El fascinante mundo de los sonidos
Ensayo de Enrique Arenz
Publicado el 14/10/91 en el diario La Prensa
Entré a la sala de conciertos con ansiedad. Los músicos ya habían afinado y aguardaban en silencio la aparición en escena del director y los dos solistas. Se encienden los reflectores, cesan los murmullos, aplausos. El maestro alza la batuta y la sala se llena de conmovedores acordes mozartianos. El bellísimo concierto en Do mayor para flauta, arpa y orquesta del genio de Salzburgo, había comenzado.
Quedé sobrecogido, hechizado. Podía oír a mi izquierda —neta y definidamente a mi izquierda— la masa sonora de los violines.
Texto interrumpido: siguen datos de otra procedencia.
/-- Rules R128, R164, R167: `STDN` pushes V[va] on the even and V[va+1] on the odd D buffer, then V[vd]
is the sum of the two convolutions; outside the domain, when there is no such call with every value
finite, the pushed values, the cursors and V[vd] are free words (log 1, 6, 7). Nothing else changes. -/
def Obligations.StdnEffect : Prop :=
  ∀ (s : State) (st : StageIx) (vd va : VReg) (g : Stage),
    va ≠ 15#4 → s.stages[st.toNat]? = some g →
    (let a0 := s.readV va
     let a1 := s.readV (va + 1#4)
     let g' := { g with dnE := g.dnE.push g.c a0, dnO := g.dnO.push g.c a1 }
     ∀ e o, isfinite a0 = true → isfinite a1 = true →
      g'.dnE.convolve? g.c g.etaps = some e → g'.dnO.convolve? g.c g.otaps = some o →
      isfinite (fadd e o) = true →
      exec (.stdn st vd va) s = .next
        (({ s with stages := s.stages.set st.toNat g' } : State).writeV vd (fadd e o))) ∧
    ((¬ ∃ g' y, StageDownCall g (s.readV va) (s.readV (va + 1#4)) g' y) →
     let f := Config.freeWord s.channel
     let g' := { g with
      dnE := ⟨(g.dnE.push g.c (f s.free)).mem, (f (s.free + 3)).toNat % g.c⟩
      dnO := ⟨(g.dnO.push g.c (f (s.free + 1))).mem, (f (s.free + 4)).toNat % g.c⟩ }
     exec (.stdn st vd va) s = .next
        (({ s with stages := s.stages.set st.toNat g', free := s.free + 5 } : State).writeV vd
          (f (s.free + 2))))

/-- Rule R168, over the exact values: after calls 0 .. n of `stage_down` on a fresh stage, the two branch
sums together are the direct-form filter h run on the higher-rate stream v and read at index 2n + 1. -/
def Obligations.StdnIsDirectForm : Prop :=
  ∀ (g g' : Stage) (K n : Nat) (h v : Nat → Word) (out : List Word),
    1 ≤ K → 2 * K ≤ g.c → g.dnE = Ring.fresh g.c → g.dnO = Ring.fresh g.c →
    g.otaps = (List.range (2 * K)).map (fun k => h (2 * k)) →
    g.etaps = (List.range (2 * K - 1)).map (fun k => h (2 * k + 1)) →
    g.downEach? ((List.range (2 * (n + 1))).map v) = some (g', out) →
    (∑ k ∈ Finset.range (2 * K - 1), units (g.etaps.getD k 0#32) * units (g'.dnE.tap g.c k)) +
      (∑ k ∈ Finset.range (2 * K), units (g.otaps.getD k 0#32) * units (g'.dnO.tap g.c k)) =
    ∑ i ∈ Finset.range (4 * K - 1),
      units (h i) * (if i ≤ 2 * n + 1 then units (v (2 * n + 1 - i)) else 0)

/-! ### The oversampler -/

/-- Rules R131, R143: the capacity of a stage is the least power of two that holds 2K samples, and more
than K. -/
def Obligations.CapacityIsLeastPowerOfTwo : Prop :=
  ∀ K : Nat, 1 ≤ K →
    (∃ m, nextPow2 (2 * K) = 2 ^ m) ∧ 2 * K ≤ nextPow2 (2 * K) ∧ K < nextPow2 (2 * K) ∧
    ∀ m, 2 * K ≤ 2 ^ m → nextPow2 (2 * K) ≤ 2 ^ m

/-- Rules R183 to R185: the effect of an accepted `SETF`, every stage and register, and nothing else.
(Where a staging byte it takes was never written, that the command goes on, with an unknown value, is the
model's choice, log 2: rule R271 and U8 call it a fault of the model.) -/
def Obligations.SetfConstructs : Prop :=
  ∀ (s : State) (imm8 : Byte) (n : Nat), 1 ≤ n → n ≤ 4 → imm8.toNat = 2 ^ n →
    (∀ j < n, ¬ BadLength (stagedLength s j)) →
    exec (.setf imm8) s = .next { s with
      stages := (List.range n).map (builtStage s)
      factor := BitVec.ofNat 5 (2 ^ n)
      latOs := BitVec.ofNat 32 (stagedLatOs s n)
      latency := BitVec.ofNat 32 ((stagedLatOs s n + 2 ^ n / 2) / 2 ^ n)
      osr := true }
A mi derecha, la masa sonora de los violoncelos y los contrabajos. Y en el centro, justo frente a mí, las violas y las cálidas maderas. Detrás el lamento taciturno del fagot, y en un vibrante primer plano, el arpa, dulce y tenue, y la flauta traversa, lúdica y penetrante.
Esta descripción puede parecerle trivial a quien está acostumbrado a escuchar la buena música en perspectiva binaural, es decir, con sus dos oídos. Pero para alguien que durante más de veinte años había asistido a conciertos con un oído bueno y el otro sordo, resignado a una opaca audición monoaural, como la que se escucha desde una radio o un parlante convencional, y que de pronto, por el milagro de la microcirugía, había recuperado la audición perdida, todo aquel voluptuoso juego de contrastes y distancias tonales, lejos de resultarle baladí, no podía sino parecerle un fantástico sueño.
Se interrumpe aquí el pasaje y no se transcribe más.